In Part II of Creating Agile Work Environments, we discussed the 12 Principles of Agile and in examination of these themes, Real Strategy proposes that when it comes to planning an office layout, the following Key Characteristics should be present in the overall design.

  1. Purposeful Collaboration Spaces;
  2. Adaptable & Reconfigurable; and
  3. Nodes and Zones.

In Part III of Creating Agile Work Environments, let’s discuss the first characteristic: 

Purposeful Collaboration Spaces

In an Agile Work Environment, the team is mobile and daily tasks vary depending on issues raised during Daily Stand Up meetings or as necessary according to the Scrum Master or individual team members.  This makes the ability to come together in small groups for sharing ideas critical, but equally important is access to the technology and tools to support collaboration. 

  

These images show how easily tools and technology can be integrated into an open environment to provide the quick and easy ability for a team to bring their personal technology together and share ideas.  Ideally these environments should be located close to the employee’s primary place of work or they simply don’t get used.

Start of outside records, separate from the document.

-- ==== Sys2Proof/Syntax.lean ====
section
/-! DEFINITION. The commands of the ZNC1024 block: one constructor of `Instr` for each row of
spec/opcode_table.json, with the operands that the outside world, or the block's own engine at that
instant, supplies. Analog outcomes (a detection, an energy, a rail level, a lock) and what arrives on a
link are operands; everything the device computes is the command's effect on `State`. -/

namespace Sys2Proof

/-- Who makes a register or memory access (R24, R431). -/
inductive Initiator where
  /-- Doldon core Cn; its security state is the core's own. -/
  | core (n : Nat)
  /-- The host through BAR0 or BAR2, or the serial-port host, whose accesses act exactly alike (R330). -/
  | host
  /-- A Tempo pair. -/
  | tempo
  /-- The debug port (client V19). -/
  | debug
  /-- Any other initiator of R12. -/
  | other
  deriving DecidableEq, Repr

/-- What one preamble detector measured (R122, R123). Levels are 0.5 dB steps above −128 dBm. -/
structure Detection where
  /-- Sub-GHz band. -/
  sub : Bool
  /-- Channel 11–26, or band-plan index. -/
  chan : Nat
  /-- 0 O-QPSK; 1 Blitz; 2 SUN-FSK. -/
  phy : Nat
  ant : Nat
  /-- Highest per-antenna preamble level on the channel, 0.5 dB steps above −128 dBm. -/
  level : Nat
  /-- Preamble level on the detector's own antenna. -/
  own : Nat
  /-- Lowest normalized correlation over the span, × 256. -/
  corr : Nat
  /-- Consecutive symbols over which the correlation held. -/
  run : Nat
  /-- Bit errors of the Blitz sync word. -/
  errors : Nat
  /-- Symbol timing within the self-match bound of the lane decoding on the channel. -/
  selfTiming : Bool
  /-- Normalized correlation with that lane's phase vector, × 1000. -/
  phaseCorr : Nat
  deriving DecidableEq, Repr

/-- A complex number, as the channel estimates of R129 are. -/
structure Cplx where
  re : Rat
  im : Rat
  deriving DecidableEq, Repr

/-- Lane B's measurement of a forked frame (R134): the channel estimate of each antenna, and the TMB of the first sample of
the frame's preamble. -/
structure ForkEstimate where
  h : List Cplx
  start : Nat
  deriving DecidableEq, Repr

/-- An engine at a block boundary (R405, R421): its number, and the octets that the copy of its hold buffer has written, 0
where it has not begun. -/
structure BlockBoundary where
  engine : Nat
  copied : Nat
  deriving DecidableEq, Repr

/-- What a lane measured up to its freeze point (R129, R130, R138). -/
structure FreezeInfo where
  agcGain : Nat
  /-- Channel estimate of each antenna. -/
  h : List Cplx
  /-- RSSI of each antenna, 0.5 dB steps above −128 dBm. -/
  rssi : List Nat
  phase : List Nat
  /-- Carrier offset, 16 bits two's complement, 8 Hz units. -/
  freqOff : Nat
  /-- Fraction of TIMESTAMP in 1/8 tick. -/
  tsFrac : Nat
  deriving DecidableEq, Repr


/-- Powers that the mask monitor measured in a window on one side of the carrier, in hundredths of a dBm at the ball: the
reference segment and the two outer segments of Table 08.4 (R169). -/
structure MaskPowers where
  s0 : Int
  s1 : Int
  s2 : Int
  deriving DecidableEq, Repr

/-- The operation whose OTP bit finishes programming (R179, R380, R391). -/
inductive OtpUser where
  /-- REG_PROG or SEAL; `good`: the bit reads back as programmed. -/
  | region (good : Bool)
  /-- PROG_KR. -/
  | keyRows
  /-- A life-cycle transition. -/
  | lifeCycle
  deriving DecidableEq, Repr

/-- A parity fault that a running cipher request meets (R408, R421). -/
inductive CipherFault where
  | none
  /-- The input word at an address failed that many fetches. -/
  | source (addr fails : Nat)
  /-- A word at an offset in the engine's two buffers failed that many fetches. -/
  | hold (off fails : Nat)
  deriving DecidableEq, Repr

/-- A frame on the CSPS pins (R326, R327): the bits of the command byte received, the rising edges while the
select was low, the octets that the host drove after the command, and the edge at which CSPS_RDY was low. -/
structure CspsFrame where
  cmd : Nat
  edges : Nat
  body : List Byte
  viol : Option Nat
  fails : Nat := 0
  deriving DecidableEq, Repr

/-- What raises a client coexistence request: the frame committed to a TX chain, or the coming receive window of a
node, by its slot (R109). -/
inductive CoexClient where
  | chain (n : Nat)
  | window (slot : Nat)
  deriving DecidableEq, Repr


/-- A parity fault that a work item of a receive pair meets (R421): the node-context read failed that many fetches,
or another read at an address. -/
inductive PairFault where
  | none
  | context (fails : Nat)
  | other (addr fails : Nat)
  deriving DecidableEq, Repr

/-- The work item in which a pair's comparator finds a mismatch (R200): none, the head completion of its FIFO, the
verify with a cipher request number, or an acknowledgement that TP3 has not committed, by its frame number. -/
inductive LockItem where
  | boundary
  | fifo
  | verify (req : Nat)
  | ack (id : Nat)
  deriving DecidableEq, Repr

/-- What a vote lead belongs to: the window of a node, by its slot, or a slot-program entry (R207, R217). -/
inductive WinRef where
  | node (slot : Nat)
  | entry (m : Nat)
  deriving DecidableEq, Repr

/-- What a received Bamium message carries before its payload, and how it arrived (Table 12.1, R260–R262). -/
structure BmHdr where
  /-- Ports on which the message arrived: bit 0 port 0, bit 1 port 1. -/
  ports : Nat
  etherType : Nat
  /-- VID of the 802.1Q tag, if the frame has one. -/
  vlan : Option Nat
  version : Nat
  /-- LENGTH. -/
  len : Nat
  /-- The SRC and DST fields, 16 bits each. -/
  src : Nat
  dst : Nat
  bootId : Nat
  seq : Nat
  epoch : Nat
  /-- The reserved word at 0x14. -/
  rsvd : Nat
  /-- TX_TIME of a Bm3 message, 1/8 tick. -/
  txTime : Nat
  /-- Source MAC address. -/
  mac : Nat
  /-- The payload octets and, in a control message, the TAG. -/
  body : List Byte
  tag : List Byte
  /-- The payload obeys its format and its reserved fields are 0. -/
  formatOk : Bool
  deriving DecidableEq, Repr

/-- Why a target refuses a migration (R280, step 2). -/
inductive MigrateCause where
  | noSlot
  | bm2
  | resident
  /-- The target cannot store the context now. -/
  | notNow
  deriving DecidableEq, Repr

/-- Payload of a Bamium message (Tables 12.2 and 12.3). -/
inductive BmPayload where
  | hello (eui version prio ports : Nat) (digest : List Byte)
  | candidate (group best bitmap : Nat)
  | groupReport (group coord present aligned attested : Nat)
  | leader (leader groups : Nat)
  | syncReq (index : Nat) (t1 : Option Nat)
  | syncResp (t2 : Nat) (t3 : Option Nat)
  | digest (epoch : Nat) (digest : List Byte) (nextEpoch : Nat) (nextDigest : List Byte)
  | recordReq (epoch : Nat) (ids : List (Nat × Nat))
  | manifest (entries : List (Nat × Nat × List Byte))
  | record (type id total offset : Nat) (data : List Byte)
  | propose (base : Nat) (digest : List Byte) (proposer : Nat)
  | prepare (epoch : Nat) (digest : List Byte) (roster : List Nat) (proposer : Nat)
  | prepared (epoch status bitmap : Nat)
  | commit (epoch : Nat) (digest : List Byte) (t : Nat)
  | abort (epoch status : Nat)
  | replica (entries : List (Nat × List Byte))
  | replicaAck (applied : List (Nat × Nat))
  | replicaReq (first count : Nat)
  | migrateOffer (node offer : Nat) (ctx : List Byte)
  | migrateAnswer (offer : Nat) (refused : Option MigrateCause)
  | migrateDone (node offer owner : Nat)
  | migrateActive (offer : Nat)
  | attestChallenge (nonce : List Byte)
  | attestResponse (eui member svn : Nat) (pub sig : List Byte)
  | visitor (node : Nat) (octets : List Byte)
  | transmit (node start : Nat) (q : Int) (profile phy : Nat) (sub : Bool) (chan mode : Nat) (psdu : List Byte)
  | redirect (node : Nat) (octets : List Byte)
  | result (node start status : Nat)
  | bootReq (eui offset : Nat)
  | bootData (offset : Nat) (data : List Byte)
  deriving DecidableEq, Repr
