-- ==== Sys2Proof/Machine/RegMap.lean ====
section
/-! DEFINITION. The register map (R5, R21, Table 01.7): every register of the control blocks with its
offset, count, stride, power domain, reset value and the access code of each field (Table 00.2), and
the name of each register and field as the chapters give them. -/

namespace Sys2Proof.Machine

/-- One register, or one array of like registers: `count` words, `stride` bytes apart. A mask gives the
bits of each access code of Table 00.2; bits in no mask are reserved (R5, R7). -/
structure RegRow where
  base : Nat
  count : Nat
  stride : Nat
  /-- Power domain that answers accesses (R10). -/
  dom : Nat
  /-- Reset value, where it is one value for every element. -/
  reset : Nat
  rw : Nat := 0
  ro : Nat := 0
  wo : Nat := 0
  w1c : Nat := 0
  w1s : Nat := 0
  rc : Nat := 0
  rwl : Nat := 0
  deriving DecidableEq, Repr

/-- A named field of a register, or of each element of a register array. -/
structure Field where
  base : Nat
  stride : Nat
  lo : Nat
  n : Nat
  deriving DecidableEq, Repr
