/-- The blob key for UNWRAP and WRAP, or the result that refuses it (R380, R382). -/
def Dev.blobKey (d : Dev) (rootKey : Bool) : Except Nat (List Byte) :=
  if rootKey || !d.is Fld.keyBlobCfg_mode then
    match d.keys.rootBlob with
    | some k => .ok k
    | none => .error Code.lifecycle
  else
    let n := d.rd Fld.keyBlobCfg_kekSlot
    if !d.attrValid n then .error Code.keySlotEmpty
    else if !(d.attrEngines n).testBit 4 then .error Code.engineNotAllowed
    else .ok (d.keyBytes n)

/-- The header and key of an unwrapped blob, where FORMAT, the reserved bits and the key field obey Table 17.5. -/
def blobParts (p : List Byte) : Option (Nat × Nat × List Byte) :=
  let w0 := leAt p 0 4
  let w1 := leAt p 4 4
  if w0 % 256 = 1 ∧ bitsOf w0 9 9 = 0 ∧ bitsOf w0 15 12 = 0 ∧ bitsOf w0 23 22 = 0 ∧ bitsOf w1 31 25 = 0
      ∧ (w0.testBit 8 ∨ (p.drop 24).all (· = 0#8)) then
    some (w0, w1 % 2 ^ 25, p.drop 8)
  else none

/-- Key rows that the current state opens: 0 for KR0 in MANUFACTURE, 1 for KR1 in FIELD (R388, R390). -/
def Dev.keyRows (d : Dev) : Option Nat :=
  match d.lcOf with
  | some 1 => some 0
  | some 2 => some 1
  | _ => none

/-- Whether the state excludes operation `op` (Table 17.7): BLANK admits LOAD, CLEAR and LOCK only, SCRAPPED
none, and the key rows exist in MANUFACTURE and FIELD only. An open transition excludes every operation. -/
def Dev.lcExcludes (d : Dev) (op : Nat) : Bool :=
  d.openJournal.isSome || d.lc.isSome ||
    match d.lcOf with
    | some 0 => !(op = 1 || op = 2 || op = 6)
    | some 1 | some 2 => false
    | some 3 => op = 7 || op = 8
    | _ => true

/-- A key that a given result refuses. -/
def refusedAs (e : Except Nat (List Byte)) (c : Nat) : Bool :=
  match e with
  | .error k => k = c
  | .ok _ => false

/-- The refusals of R380 that depend on the operation, in their order; none where it is accepted. -/
def Dev.keyRefusal (d : Dev) (op slot : Nat) (kek : Bool) : Option Nat :=
  let eng := d.rd Fld.keyArg_engines
  let src := d.rd Fld.keyArg_src
  let target := op = 1 ∨ op = 2 ∨ op = 3 ∨ op = 5 ∨ op = 6 ∨ op = 7
  let krBad := (src % 64) % (if d.is Fld.keyArg_keylen then 8 else 4) ≠ 0
  if ((op = 1 ∨ op = 7) ∧ ¬ enginesOk eng) ∨ ((op = 7 ∨ op = 8) ∧ krBad)
      ∨ (op = 5 ∧ (48 < d.rd Fld.keyArg_len ∨ (¬ eng.testBit 3 ∧ (eng = 0 ∨ ¬ enginesOk eng)))) then
    some Code.reservedField
  else if target ∧ (d.is Fld.keySlotAttr_lock slot ∨ d.inPool slot) then some Code.slotLocked
  else if (op = 4 ∧ ¬ d.attrValid slot) ∨ (op = 5 ∧ ¬ d.attrValid src)
      ∨ ((op = 3 ∨ op = 4) ∧ refusedAs (d.blobKey kek) Code.keySlotEmpty) then some Code.keySlotEmpty
  else if (op = 5 ∧ (¬ (d.attrEngines src).testBit 3 ∨ eng.testBit 3))
      ∨ ((op = 3 ∨ op = 4) ∧ refusedAs (d.blobKey kek) Code.engineNotAllowed) then some Code.engineNotAllowed
  else if op = 4 ∧ d.rd Fld.keySlotAttr_origin slot ≠ 0 then some Code.notPermitted
  else if d.lcExcludes op ∨ ((op = 3 ∨ op = 4) ∧ refusedAs (d.blobKey kek) Code.lifecycle) then
    some Code.lifecycle
  else if op = 8 ∧ ¬ d.nvOk then some Code.lowSupply
  else none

By now the furniture manufacturers offer so many various approaches as to how to best support collaboration that it can be overwhelming to try and wade through the options available to you.  A good approach is to think about how often your teams need to come together, how many people would be in the average meeting, how long do they meet, and what activities go on when they come together?   Will they need key board surfaces or not?  Will the noise they make disturb other teams?  Will they be sitting or standing or both?  Asking yourself some of these questions in advance will influence the locations and the outcomes of these environments.

Keep in mind when setting your construction budgets that additional technology spending may be required to make these places work.  Video conferencing tools, wireless access nodes, whiteboards, and additional power outlets are all essential to support an Agile team. 

When creating your space allocation program, Real Strategy recommends that these spaces be fully represented on the worksheet given equal weighting as you would to enclosed offices, meeting rooms, and workstations.